**TASK GOAL:** Of all the entries below, only the lines from the one with "that this state" up to and including the one with "lockedWrite s t" are to be duplicated exactly.
══════════════════════════════
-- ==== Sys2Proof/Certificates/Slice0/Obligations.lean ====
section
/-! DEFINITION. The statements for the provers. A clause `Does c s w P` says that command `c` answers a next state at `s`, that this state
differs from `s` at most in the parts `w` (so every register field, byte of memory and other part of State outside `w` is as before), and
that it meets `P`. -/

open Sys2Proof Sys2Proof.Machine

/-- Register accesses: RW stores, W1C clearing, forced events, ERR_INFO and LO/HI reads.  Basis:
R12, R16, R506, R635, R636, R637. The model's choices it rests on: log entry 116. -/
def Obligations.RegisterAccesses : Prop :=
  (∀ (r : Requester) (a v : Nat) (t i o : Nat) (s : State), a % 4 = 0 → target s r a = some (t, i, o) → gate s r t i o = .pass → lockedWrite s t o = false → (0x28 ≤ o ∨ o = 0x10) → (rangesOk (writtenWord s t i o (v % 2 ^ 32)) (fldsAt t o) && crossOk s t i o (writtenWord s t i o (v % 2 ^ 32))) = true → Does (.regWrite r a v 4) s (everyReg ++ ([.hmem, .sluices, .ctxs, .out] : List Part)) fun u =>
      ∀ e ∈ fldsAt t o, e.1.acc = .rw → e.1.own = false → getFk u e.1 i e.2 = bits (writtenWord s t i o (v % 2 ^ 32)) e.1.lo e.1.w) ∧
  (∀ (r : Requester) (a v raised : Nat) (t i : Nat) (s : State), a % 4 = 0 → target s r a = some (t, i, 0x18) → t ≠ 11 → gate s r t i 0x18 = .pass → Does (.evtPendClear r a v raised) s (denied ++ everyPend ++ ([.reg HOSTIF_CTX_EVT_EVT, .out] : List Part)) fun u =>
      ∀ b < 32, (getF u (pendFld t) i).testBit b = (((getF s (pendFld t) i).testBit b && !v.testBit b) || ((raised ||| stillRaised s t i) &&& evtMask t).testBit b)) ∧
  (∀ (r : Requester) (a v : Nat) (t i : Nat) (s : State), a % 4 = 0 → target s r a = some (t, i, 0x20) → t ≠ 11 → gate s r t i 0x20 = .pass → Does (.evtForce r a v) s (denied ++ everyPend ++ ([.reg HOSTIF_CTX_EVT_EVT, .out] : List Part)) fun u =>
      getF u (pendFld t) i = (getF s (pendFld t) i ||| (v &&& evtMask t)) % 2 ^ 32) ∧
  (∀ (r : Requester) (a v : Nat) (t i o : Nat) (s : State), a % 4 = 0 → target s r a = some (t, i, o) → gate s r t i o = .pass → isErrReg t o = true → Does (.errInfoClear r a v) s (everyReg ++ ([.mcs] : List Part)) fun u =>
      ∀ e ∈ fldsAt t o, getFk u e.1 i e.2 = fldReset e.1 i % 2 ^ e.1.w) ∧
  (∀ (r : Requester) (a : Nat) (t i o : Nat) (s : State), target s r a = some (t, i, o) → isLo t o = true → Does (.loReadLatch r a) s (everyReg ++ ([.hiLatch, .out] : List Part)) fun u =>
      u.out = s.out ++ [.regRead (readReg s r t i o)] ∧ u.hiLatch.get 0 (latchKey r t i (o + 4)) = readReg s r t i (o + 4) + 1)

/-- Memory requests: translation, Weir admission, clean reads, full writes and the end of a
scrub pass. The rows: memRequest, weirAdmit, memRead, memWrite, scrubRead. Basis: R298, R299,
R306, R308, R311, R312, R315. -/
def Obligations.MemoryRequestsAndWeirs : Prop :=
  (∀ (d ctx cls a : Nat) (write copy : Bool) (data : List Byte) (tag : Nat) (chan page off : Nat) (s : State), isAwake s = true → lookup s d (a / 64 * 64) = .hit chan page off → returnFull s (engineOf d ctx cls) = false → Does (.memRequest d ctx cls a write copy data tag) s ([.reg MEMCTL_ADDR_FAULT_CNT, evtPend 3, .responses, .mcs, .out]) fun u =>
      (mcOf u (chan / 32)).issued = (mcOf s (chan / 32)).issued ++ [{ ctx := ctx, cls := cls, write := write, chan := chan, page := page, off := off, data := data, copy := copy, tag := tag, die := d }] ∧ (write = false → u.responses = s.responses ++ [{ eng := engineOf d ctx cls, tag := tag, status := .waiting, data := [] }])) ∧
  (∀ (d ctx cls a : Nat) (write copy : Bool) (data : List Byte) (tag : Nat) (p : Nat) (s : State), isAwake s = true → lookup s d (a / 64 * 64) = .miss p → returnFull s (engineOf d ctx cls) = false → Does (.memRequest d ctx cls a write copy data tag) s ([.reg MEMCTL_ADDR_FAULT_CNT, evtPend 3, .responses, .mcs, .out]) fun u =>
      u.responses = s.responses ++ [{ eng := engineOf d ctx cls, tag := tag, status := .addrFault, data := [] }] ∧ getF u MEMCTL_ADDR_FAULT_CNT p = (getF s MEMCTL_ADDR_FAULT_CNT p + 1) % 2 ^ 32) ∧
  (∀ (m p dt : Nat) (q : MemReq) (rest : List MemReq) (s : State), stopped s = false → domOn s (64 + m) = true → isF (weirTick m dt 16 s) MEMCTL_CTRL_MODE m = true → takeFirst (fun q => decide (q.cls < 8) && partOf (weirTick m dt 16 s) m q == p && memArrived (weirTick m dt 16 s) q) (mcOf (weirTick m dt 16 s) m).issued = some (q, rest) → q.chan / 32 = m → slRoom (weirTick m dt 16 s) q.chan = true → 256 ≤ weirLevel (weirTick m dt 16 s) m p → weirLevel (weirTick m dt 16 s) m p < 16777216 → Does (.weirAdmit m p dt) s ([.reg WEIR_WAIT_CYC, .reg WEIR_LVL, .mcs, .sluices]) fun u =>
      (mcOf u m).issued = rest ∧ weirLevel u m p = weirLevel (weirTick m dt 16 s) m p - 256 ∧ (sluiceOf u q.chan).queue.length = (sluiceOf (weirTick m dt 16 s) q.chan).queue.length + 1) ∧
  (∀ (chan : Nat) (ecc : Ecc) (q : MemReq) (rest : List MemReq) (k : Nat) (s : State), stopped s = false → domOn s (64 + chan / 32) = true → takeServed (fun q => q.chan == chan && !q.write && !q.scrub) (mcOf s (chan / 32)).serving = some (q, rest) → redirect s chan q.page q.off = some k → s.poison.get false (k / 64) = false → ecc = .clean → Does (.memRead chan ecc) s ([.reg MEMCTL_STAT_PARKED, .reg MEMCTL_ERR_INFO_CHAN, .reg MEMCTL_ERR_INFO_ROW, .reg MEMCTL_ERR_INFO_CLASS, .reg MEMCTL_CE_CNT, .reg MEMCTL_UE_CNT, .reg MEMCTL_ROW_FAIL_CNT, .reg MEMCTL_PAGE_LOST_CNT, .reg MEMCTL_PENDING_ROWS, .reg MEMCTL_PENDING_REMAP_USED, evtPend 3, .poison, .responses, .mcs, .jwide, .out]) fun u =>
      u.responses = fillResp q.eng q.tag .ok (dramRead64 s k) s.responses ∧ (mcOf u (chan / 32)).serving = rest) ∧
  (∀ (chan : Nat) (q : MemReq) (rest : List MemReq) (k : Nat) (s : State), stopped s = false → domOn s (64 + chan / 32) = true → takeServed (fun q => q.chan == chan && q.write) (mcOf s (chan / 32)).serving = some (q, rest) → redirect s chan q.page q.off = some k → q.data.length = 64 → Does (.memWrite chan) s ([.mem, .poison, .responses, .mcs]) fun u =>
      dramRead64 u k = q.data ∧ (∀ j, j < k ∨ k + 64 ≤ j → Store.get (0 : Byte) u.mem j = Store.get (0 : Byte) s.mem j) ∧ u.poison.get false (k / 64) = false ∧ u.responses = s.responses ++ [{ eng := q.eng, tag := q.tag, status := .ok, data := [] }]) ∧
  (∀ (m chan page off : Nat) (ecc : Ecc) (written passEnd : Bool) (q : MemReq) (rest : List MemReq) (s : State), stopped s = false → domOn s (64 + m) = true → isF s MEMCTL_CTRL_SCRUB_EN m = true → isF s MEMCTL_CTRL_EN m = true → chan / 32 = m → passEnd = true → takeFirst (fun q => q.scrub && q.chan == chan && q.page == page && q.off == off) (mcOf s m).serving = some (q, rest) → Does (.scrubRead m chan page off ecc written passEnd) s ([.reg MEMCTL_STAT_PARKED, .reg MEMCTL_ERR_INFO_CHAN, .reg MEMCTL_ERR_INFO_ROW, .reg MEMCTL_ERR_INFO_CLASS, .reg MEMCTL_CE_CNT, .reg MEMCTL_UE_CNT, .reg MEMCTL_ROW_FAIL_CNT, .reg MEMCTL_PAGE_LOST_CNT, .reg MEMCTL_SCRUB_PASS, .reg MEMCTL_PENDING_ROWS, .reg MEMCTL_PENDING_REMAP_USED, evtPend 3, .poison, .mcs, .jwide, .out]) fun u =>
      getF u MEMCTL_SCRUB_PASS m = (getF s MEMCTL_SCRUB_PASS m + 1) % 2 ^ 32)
══════════════════════════════
**FINAL ANSWER:**
/-! DEFINITION. The statements for the provers. A clause `Does c s w P` says that command `c` answers a next state at `s`, that this state
differs from `s` at most in the parts `w` (so every register field, byte of memory and other part of State outside `w` is as before), and
that it meets `P`. -/

open Sys2Proof Sys2Proof.Machine

/-- Register accesses: RW stores, W1C clearing, forced events, ERR_INFO and LO/HI reads.  Basis:
R12, R16, R506, R635, R636, R637. The model's choices it rests on: log entry 116. -/
def Obligations.RegisterAccesses : Prop :=
  (∀ (r : Requester) (a v : Nat) (t i o : Nat) (s : State), a % 4 = 0 → target s r a = some (t, i, o) → gate s r t i o = .pass → lockedWrite s t o = false → (0x28 ≤ o ∨ o = 0x10) → (rangesOk (writtenWord s t i o (v % 2 ^ 32)) (fldsAt t o) && crossOk s t i o (writtenWord s t i o (v % 2 ^ 32))) = true → Does (.regWrite r a v 4) s (everyReg ++ ([.hmem, .sluices, .ctxs, .out] : List Part)) fun u =>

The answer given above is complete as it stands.